TL;DR. A voice agent is four moving parts stuck together: speech to text, the model that writes the reply, text to speech, and the client that plays the audio back. End to end latency hides which of those four is slow on any given turn, so I stopped tracking it as one number and started tracing each stage as its own OTel span with a shared session id. The number I watch hardest is barge-in: when the user starts talking over the agent, how many milliseconds until the agent actually stops sending audio. In our setup we want that under 200ms, and when p95 barge-in creeps past that, the agent feels like it is talking at you instead of with you. Everything below is how I wire the spans, what attributes go on each one, and the p95 I page on per layer.

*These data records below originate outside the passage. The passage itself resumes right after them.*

theorem exec_diagSnapshot (hruns : s.runs p d) (himm : Imm p d 2) (hind : d.indirect = true) (hptr : d.outPtr ≠ 0)
    (hmask : d.le 0 2 < 2 ^ 14) (hroom : 4 * (s.chkEnter.namedRegs p d).length ≤ d.outLen.toNat) :
    exec (.diagSnapshot p d) s = .next ((s.chkEnter.setBt R.chkMode 0 (s.bt R.chkMode 0)).answered p d St.ok 0
      ((s.chkEnter.namedValues p d).flatMap imgBytes)) :=
  congrArg (β := Res) .next (runCommand_outputs hruns
    (himm.check_none rfl rfl (decide_eq_true hmask) nofun fun _ => ⟨hind, hptr⟩) (diagSnapshotBody_eq p d s)
    (by rw [State.length_namedValues_bytes]; exact hroom))

/-! ### SELF_TEST (R2, R279) -/

theorem exec_selfTest_host (hruns : s.runs p d) (himm : Imm p d 2) (hp : p ≠ pm) :
    exec (.selfTest p d) s = .next (s.answered p d St.noRight 0 []) :=
  congrArg (β := Res) .next (runCommand_refused hruns (himm.check_noRight rfl rfl rfl rfl hp) _)

theorem exec_selfTest_absent (hruns : s.runs pm d) (himm : Imm pm d 2) (hunit : d.b 0 = 2) (habsent : s.channelCount ≤ d.b 1) :
    exec (.selfTest pm d) s = .next (s.answered pm d St.badParam 0 []) :=
  congrArg (β := Res) .next (finish_runs hruns (himm.check_none rfl rfl rfl (fun _ => rfl) nofun) (if_pos ⟨hunit, habsent⟩))

theorem exec_selfTest_tested (hruns : s.runs pm d) (himm : Imm pm d 2) (hpresent : ¬ (d.b 0 = 2 ∧ s.channelCount ≤ d.b 1)) :
    exec (.selfTest pm d) s = .next ((({ s with free := s.free + 1 } : State).chkEnter.setBt R.chkMode 0 (s.bt R.chkMode 0)).answered pm d
      St.ok (Config.freeNat s.free % 2 ^ 64) []) :=
  congrArg (β := Res) .next (finish_runs hruns (himm.check_none rfl rfl rfl (fun _ => rfl) nofun) (if_neg hpresent))

/-! ### CHK channels at the entry into multi mode (R124) -/

/-- CHK channels 1 to 7 start at their reset values. -/
theorem State.chkEnter_channels (h : s.bt R.chkMode 0 = false) {k : Nat} (h1 : 0x90_0040 ≤ k) (h2 : k < 0x90_0200) :
    s.chkEnter.rg k = regReset s.logger k ∧ s.chkEnter.wide k = wideReset k := by
  have hchannel : chkChannels k = true := decide_eq_true ⟨h1, h2⟩
  have hmode : k ≠ R.chkMode := by simp only [R.chkMode]; omega
  have hkey : k % 2 ^ 26 = k := Nat.mod_eq_of_lt (by omega)
  rw [State.chkEnter_single h]
  constructor
  · rw [State.setBt, State.rg_modRg_other _ _ hmode]
    refine (s.key_chkCleared k).trans ?_
    rw [if_pos hchannel, hkey]
  · exact (s.wide_chkCleared k).trans (if_pos hchannel)

end Sys2Proof.Machine
end

section
/-! SUPPORT. CAP_DISCARD (R399): the queue that it empties, the frame of the record in progress, the lost items, and the notices. -/

namespace Sys2Proof.Machine

variable {s t u : State} {q : Nat}

/-! ### What a queue's notices leave of the rest (R257, R262, R293) -/

/-- What stays when a queue's notices are given: the other queues, the count of lost items and PM's buffer. -/
structure RestKept (q : Nat) (s t : State) : Prop where
  others : ∀ j, j ≠ q → t.capq j = s.capq j
  lost : t.rg (R.capLost q) = s.rg (R.capLost q)
  buffer : t.reg.pmBuf = s.reg.pmBuf

namespace RestKept

theorem refl (s : State) : RestKept q s s := ⟨fun _ _ => rfl, rfl, rfl⟩

theorem trans (h : RestKept q s t) (k : RestKept q t u) : RestKept q s u :=
  ⟨fun j hj => (k.others j hj).trans (h.others j hj), k.lost.trans h.lost, k.buffer.trans h.buffer⟩

/-- A change beside the capture unit. -/
theorem beside (hcap : t.cap = s.cap) (hlost : t.rg (R.capLost q) = s.rg (R.capLost q)) (hbuf : t.reg.pmBuf = s.reg.pmBuf) :
    RestKept q s t := ⟨fun _ _ => by rw [State.capq, hcap]; rfl, hlost, hbuf⟩

end RestKept

theorem State.setCapq_restKept (s : State) (q : Nat) (c : CapQ) : RestKept q s (s.setCapq q c) :=
  ⟨fun _ hj => s.capq_setCapq_other c hj, rfl, rfl⟩

theorem capLost_ne_capStatus (q : Nat) : R.capLost q ≠ R.capStatus q := by
  simp only [R.capLost, R.capStatus]
  omega

theorem State.setCapStatus_restKept (s : State) (q i : Nat) (b : Bool) : RestKept q s (s.setBt (R.capStatus q) i b) :=
  .beside rfl (s.rg_modRg_other _ (capLost_ne_capStatus q)) rfl

theorem State.sendMsix_restKept (s : State) (p : Part) (vec : BitVec 6) : RestKept q s (s.sendMsix p vec) := by
  unfold State.sendMsix
  split
  · exact .beside rfl rfl rfl
  · exact .beside rfl rfl rfl

theorem Reported.buffer (h : Reported s t) : t.reg.pmBuf = s.reg.pmBuf := by
  obtain ⟨⟨e, r, rfl⟩, -⟩ := h
  rfl

theorem Reported.restKept (hq : q < 64) (h : Reported s t) : RestKept q s t := by
  obtain ⟨⟨e, r, rfl⟩, hkeys⟩ := h
  exact .beside rfl (hkeys _ (by simp only [R.capLost, R.errDiscard]; omega) (by simp only [R.capLost, R.errStatus]; omega)) rfl

theorem State.frozenQuietly_buffer (s : State) (p : Part) (cause what : Nat) :
    (s.frozenQuietly p cause what).reg.pmBuf = s.reg.pmBuf :=
  calc (s.frozenQuietly p cause what).reg.pmBuf
    _ = (({ s.freezePath p cause what with cmd.moulds := (s.freezePath p cause what).mouldsFrozen p } : State).setBt
          R.secPmEvent p.val true).reg.pmBuf := by rw [State.frozenQuietly]
    _ = (s.freezePath p cause what).reg.pmBuf := by rw [State.setBt_reg_pmBuf]
    _ = ((s.modRgp p R.secStatus (frozenStatus · cause)).setRgp p R.secViol (BitVec.ofNat 32 what)).reg.pmBuf := by
        rw [State.freezePath, State.setPath]
    _ = s.reg.pmBuf := by rw [State.setRgp_reg_pmBuf, State.modRgp_reg_pmBuf]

The thing I keep saying, and the thing that keeps being true: voice agents fail in production not because of raw latency but because nobody simulated the audio and LLM pipeline together. You can have a fast ASR, a fast model, a fast TTS, and a voice agent that still feels broken, because the failure lives in the seams between them and in the parts (barge-in, jitter) that no single-stage benchmark touches. Tracing is how I get the seams to show up.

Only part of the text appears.